* DATA EXCERPTS
/-- A word or a byte the host writes to a memory region is what it reads back, high byte first, a word at an offset whose
bit 0 is ignored, and every offset wrapped at the region's size; every other byte of that memory and every other memory
stay (R33, R34, R35, R38). The same holds of the VDP2 register bank below 0x120, where a write also re-derives the
layer-enable table and the requested resolution and changes nothing else; from 0x120 to 0x1FF a write is ignored
(R32, R36, R49). That an ignored write re-derives nothing is the model's reading (log 6), and that no read of the bank
shows HBLANK or VBLANK its choice (log 26). -/
def Obligations.HostWritesReadBack : Prop :=
  (∀ (s : State) (r : Region) (sp : Space) (off : Nat) (w : Word) (b : Byte), s.regionSpace r = some sp →
      let t := s.write16 r off w
      let u := s.write8 r off b
      (t.answer16 false r off).replies = s.replies ++ [.word w] ∧
        (t.answer8 false r (off / 2 * 2)).replies = s.replies ++ [.byte (BitVec.ofNat 8 (w.toNat / 0x100))] ∧
        (t.answer8 false r (off / 2 * 2 + 1)).replies = s.replies ++ [.byte (BitVec.ofNat 8 w.toNat)] ∧
        (u.answer8 false r off).replies = s.replies ++ [.byte b] ∧
        s.write16 r (off + sp.size) w = t ∧ s.write8 r (off + sp.size) b = u ∧
        (∀ x, x ≠ off % sp.size / 2 * 2 → x ≠ off % sp.size / 2 * 2 + 1 → (t.mem sp).byte x = (s.mem sp).byte x) ∧
        (∀ x, x ≠ off % sp.size → (u.mem sp).byte x = (s.mem sp).byte x) ∧
        ∀ sp', sp' ≠ sp → t.mem sp' = s.mem sp' ∧ u.mem sp' = s.mem sp') ∧
    ∀ (s : State) (off : Nat) (w : Word) (b : Byte),
      let t := s.write16 .vdp2Regs off w
      let u := s.write8 .vdp2Regs off b
      let rederived (bank : Regs2) : State :=
        { s with
          regs2 := bank
          cmp := { s.cmp with layerEnable := layerEnableOf (Config.decodeVdp2 bank) }
          tim :=
            { s.tim with
              resReq := (Config.decodeVdp2 bank).resolution
              resDirty := decide ((Config.decodeVdp2 bank).resolution ≠ s.tim.resCur) } }
      (off % 0x200 < 0x120 →
          t = rederived t.regs2 ∧ u = rederived u.regs2 ∧
            (t.answer16 false .vdp2Regs off).replies = s.replies ++ [.word w] ∧
            (t.answer8 false .vdp2Regs (off / 2 * 2)).replies =
              s.replies ++ [.byte (BitVec.ofNat 8 (w.toNat / 0x100))] ∧
            (t.answer8 false .vdp2Regs (off / 2 * 2 + 1)).replies = s.replies ++ [.byte (BitVec.ofNat 8 w.toNat)] ∧
            (u.answer8 false .vdp2Regs off).replies = s.replies ++ [.byte b] ∧
            (∀ k : Fin 0x120, k.val / 2 ≠ off % 0x200 / 2 → t.regs2[k] = s.regs2[k]) ∧
            ∀ k : Fin 0x120, k.val ≠ off % 0x200 → u.regs2[k] = s.regs2[k]) ∧
        (0x120 ≤ off % 0x200 → t = s ∧ u = s)

/-- Pokes and peeks. A poke stores what the matching write stores and has none of its side effects: no start, no stop, no
request, no penalty, no callback. In the VDP1 register region it stores a register's bits and nothing else, those of
EDSR, LOPR and COPR too; a byte poke stores the stored word with the byte replaced. A peek answers the stored word of a
register, 0 for ENDR and the derived value for MODR, or one of its bytes; elsewhere it answers what a read answers; and
no read or peek changes anything but the replies and the count of free values (R36, R47). -/
def Obligations.PokesHaveNoSideEffects : Prop :=
  (∀ (s : State) (r : Region) (off : Nat) (w : Word) (b : Byte),
      let t := s.poke16 r off w
      let u := s.poke8 r off b
      (t.proc = s.proc ∧ t.ctx = s.ctx ∧ t.seq = s.seq ∧ t.trace = s.trace ∧ t.replies = s.replies) ∧
        (u.proc = s.proc ∧ u.ctx = s.ctx ∧ u.seq = s.seq ∧ u.trace = s.trace ∧ u.replies = s.replies) ∧
        (∀ sp, t.mem sp = (s.write16 r off w).mem sp ∧ u.mem sp = (s.write8 r off b).mem sp) ∧
        t.regs2 = (s.write16 r off w).regs2 ∧ u.regs2 = (s.write8 r off b).regs2 ∧
        (t.regs1.tvmr, t.regs1.fbcr, t.regs1.ptmr, t.regs1.ewdr, t.regs1.ewlr, t.regs1.ewrr) =
          ((s.write16 r off w).regs1.tvmr, (s.write16 r off w).regs1.fbcr, (s.write16 r off w).regs1.ptmr,
            (s.write16 r off w).regs1.ewdr, (s.write16 r off w).regs1.ewlr, (s.write16 r off w).regs1.ewrr)) ∧
    (∀ (s : State) (off : Nat) (w : Word) (b : Byte),
      let reg := off % 0x20 / 2 * 2
      let held : Word :=
        if reg = 0x00 then s.regs1.tvmr
        else if reg = 0x02 then s.regs1.fbcr
        else if reg = 0x04 then s.regs1.ptmr
        else if reg = 0x06 then s.regs1.ewdr
        else if reg = 0x08 then s.regs1.ewlr
        else if reg = 0x0A then s.regs1.ewrr
        else if reg = 0x10 then s.regs1.edsr
        else if reg = 0x12 then s.regs1.lopr
        else if reg = 0x14 then s.regs1.copr
        else if reg = 0x16 then s.modr
        else 0
      let poked (w : Word) : State :=
        if reg = 0x00 then { s with regs1 := { s.regs1 with tvmr := w &&& 0x000F#16 } }
        else if reg = 0x02 then { s with regs1 := { s.regs1 with fbcr := w &&& 0x001F#16 } }
        else if reg = 0x04 then { s with regs1 := { s.regs1 with ptmr := w &&& 0x0003#16 } }
        else if reg = 0x06 then { s with regs1 := { s.regs1 with ewdr := w } }
        else if reg = 0x08 then { s with regs1 := { s.regs1 with ewlr := w &&& 0x7FFF#16 } }
        else if reg = 0x0A then { s with regs1 := { s.regs1 with ewrr := w } }
        else if reg = 0x10 then { s with regs1 := { s.regs1 with edsr := w &&& 0x0003#16 } }
        else if reg = 0x12 then { s with regs1 := { s.regs1 with lopr := w } }
        else if reg = 0x14 then { s with regs1 := { s.regs1 with copr := w } }
        else s
      let high : Byte := BitVec.ofNat 8 (held.toNat / 0x100)
      let low : Byte := BitVec.ofNat 8 held.toNat
      s.poke16 .vdp1Regs off w = poked w ∧
        s.poke8 .vdp1Regs off b = poked (if off % 2 = 0 then b ++ low else high ++ b) ∧
        (reg ≤ 0x16 → reg ≠ 0x0E →
          s.answer16 true .vdp1Regs off = { s with replies := s.replies ++ [.word held] } ∧
            s.answer8 true .vdp1Regs off =
              { s with replies := s.replies ++ [.byte (if off % 2 = 0 then high else low)] })) ∧
    ∀ (s : State) (r : Region) (off : Nat),
      (r ≠ .vdp1Regs →
          s.answer16 true r off = s.answer16 false r off ∧ s.answer8 true r off = s.answer8 false r off) ∧
        ∀ peek,
          (∃ (w : Word) (n : Nat),
              s.answer16 peek r off = { s with replies := s.replies ++ [.word w], freeCtr := n }) ∧
            ∃ (b : Byte) (n : Nat), s.answer8 peek r off = { s with replies := s.replies ++ [.byte b], freeCtr := n }

/-- A host write to VRAM1 takes the write penalty from the pool exactly when the processor is `Busy`, and never counts
it in the cycles of the list; a poke costs nothing (R48). -/
def Obligations.WritePenaltyOnlyWhileBusy : Prop :=
  ∀ (s : State) (off : Nat) (w : Word) (b : Byte),
    let paid : Proc := { s.proc with cyclePool := s.proc.cyclePool - Config.vramWritePenalty }
    (s.proc.status = .busy →
        (s.write16 .vdp1Vram off w).proc = paid ∧ (s.write8 .vdp1Vram off b).proc = paid) ∧
      (s.proc.status ≠ .busy →
        (s.write16 .vdp1Vram off w).proc = s.proc ∧ (s.write8 .vdp1Vram off b).proc = s.proc) ∧
      (s.poke16 .vdp1Vram off w).proc = s.proc ∧ (s.poke8 .vdp1Vram off b).proc = s.proc

/-- Both resets set every register, flag and phase to the value of R205, and leave the compositor's working rows and every
pixel of its picture unspecified: free values, numbered from the counter of free values, which moves past them; that is
the model's form of U2 (log 14). A soft reset leaves the memories; a hard reset makes their contents unspecified: five
memories with nothing written, whose contents are free values numbered from that counter likewise, the model's form of it
(R205, R206, log 1, 4). That the host's own side, its operations, replies and trace, stays, is the model's choice
(log 3); no callback is emitted. -/
def Obligations.ResetSetsEveryRegister : Prop :=
  ∀ (s : State) (hard : Bool),
    let t := s.hostReset hard
    let res : Resolution := { h := .h320, exclusive := false, v := .v224, interlace := .none }
    (t.regs1 = { tvmr := 0, fbcr := 0, ptmr := 0, ewdr := 0, ewlr := 0, ewrr := 0, edsr := 0, lopr := 0, copr := 0 } ∧
        t.modr = 0x1000) ∧
      t.ctx =
        { sysClipH := none, sysClipV := none, userX0 := none, userY0 := none, userX1 := none, userY1 := none,
          localX := none, localY := none, retAddr := none } ∧
      t.proc = { cmdAddr := 0, status := .idle, cyclePool := 0, frameCycles := 0, lastVisible := false } ∧
      t.seq = { drawFB := .fb0, manualSwapReq := false, manualEraseReq := false } ∧
      (∀ k : Fin 0x120, t.regs2[k] = 0) ∧
      t.tim =
        { hPhase := .active, vPhase := .lastLine, hCyc := 0, vLine := 0, vCounter := 0, field := false,
          hblank := false, vblank := false, resCur := res, resReq := res, resDirty := false } ∧
      t.cmp.frameCfg.resolution = (Config.decodeVdp2 t.regs2).resolution ∧
      t.cmp.lineCfg = Config.decodeVdp2 t.regs2 ∧ t.cmp.layerEnable = layerEnableOf (Config.decodeVdp2 t.regs2) ∧
      (∀ l, ∀ x < 320, (t.cmp.rows.get l)[x]? = some (Config.freeLayerPx s.freeCtr l x)) ∧
      (∀ x < 320, t.cmp.outRow[x]? = some (Config.freeOutPixel s.freeCtr x)) ∧
      (∀ n < 224, ∀ x < 320, (t.picture[n]?.bind fun row => row[x]?) = some (Config.undrawnPixel s.freeCtr n x)) ∧
      t.trace = s.trace ∧ t.hostOps = s.hostOps ∧ t.replies = s.replies ∧
      (hard = false → t.mem = s.mem ∧ t.freeCtr = s.freeCtr + 1) ∧
      (hard = true →
        t.vram1 = { fill := s.freeCtr + 1, cells := [] } ∧ t.fb0 = { fill := s.freeCtr + 2, cells := [] } ∧
          t.fb1 = { fill := s.freeCtr + 3, cells := [] } ∧ t.vram2 = { fill := s.freeCtr + 4, cells := [] } ∧
          t.cram = { fill := s.freeCtr + 5, cells := [] } ∧ t.freeCtr = s.freeCtr + 6)

/-! ### The timing controller (`45_timing_controller.md`) -/

/-- The chunk of `Advance`: the smaller of what remains and what the phase has left; a `Busy` processor is granted it,
any other loses it; after it the cycles are counted and a completed phase is left (R167). The small steps `ctl` are the
model's (log 3). -/
def Obligations.AdvanceServesOneChunk : Prop :=
  ∀ (s : State) (r c : Nat), s.vdp1Enabled = false →
    (s.ctl = .advance 0 → step s = .next { s with ctl := .hostTurn }) ∧
      (s.ctl = .advance (r + 1) →
        let k := min (r + 1) (Config.hLen s.tim.resCur s.tim.hPhase - s.tim.hCyc)
        step s =
          .next
            { s with
              ctl := .serve k (r + 1)
              proc :=
                { s.proc with
                  cyclePool := if s.proc.status = .busy then s.proc.cyclePool + k else s.proc.cyclePool } }) ∧
      (s.ctl = .serve c r →
        step s =
          .next
            { s with
              tim := { s.tim with hCyc := s.tim.hCyc + c }
              ctl :=
                if s.tim.hCyc + c = Config.hLen s.tim.resCur s.tim.hPhase then .enterH (r - c) else .advance (r - c) })

/-- The entries of the four horizontal phases, by the phase that ends: HBLANK with its callback and hint at `RightBorder`
and `Active`, a scanline at `Active` while the picture is active, a counted line at `Sync`, nothing at `LeftBorder`
(R166, R167, R170, R171, R172). The small steps `ctl` are the model's (log 3). -/
def Obligations.HorizontalPhaseEntries : Prop :=
  ∀ (s : State) (r : Nat), s.vdp1Enabled = false → s.ctl = .enterH r →
    let goOn (p : HPhase) : Control := if 0 < Config.hLen s.tim.resCur p then .advance r else .enterH r
    (s.tim.hPhase = .active →
        step s =
          .next
            { s with
              tim := { s.tim with hPhase := .rightBorder, hCyc := 0, hblank := true }
              trace := s.trace ++ [.hBlankStateChange true, .statusReadHint]
              ctl := goOn .rightBorder }) ∧
      (s.tim.hPhase = .rightBorder →
        step s =
          .next
            { s with
              tim :=
                { s.tim with
                  hPhase := .sync
                  hCyc := 0
                  vLine := s.tim.vLine + 1
                  vCounter := s.tim.vCounter + 1 }
              ctl :=
                if s.tim.vLine + 1 = Config.vLen s.tim.resCur s.tim.vPhase then .enterV r else goOn .sync }) ∧
      (s.tim.hPhase = .sync →
        step s = .next { s with tim := { s.tim with hPhase := .leftBorder, hCyc := 0 }, ctl := goOn .leftBorder }) ∧
      (s.tim.hPhase = .leftBorder →
        let t : State :=
          { s with
            tim := { s.tim with hPhase := .active, hCyc := 0, hblank := false }
            trace := s.trace ++ [.hBlankStateChange false, .statusReadHint]
            ctl := goOn .active }
        step s = .next (if s.tim.vPhase = .active then t.drawScanline s.tim.vLine else t))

* WHAT IS EXPECTED
Only lines of the data holding the word "derives" go in the answer. Please copy each of them.

* EXERCISE RESPONSE
stay (R33, R34, R35, R38). The same holds of the VDP2 register bank below 0x120, where a write also re-derives the
(R32, R36, R49). That an ignored write re-derives nothing is the model's reading (log 6), and that no read of the bank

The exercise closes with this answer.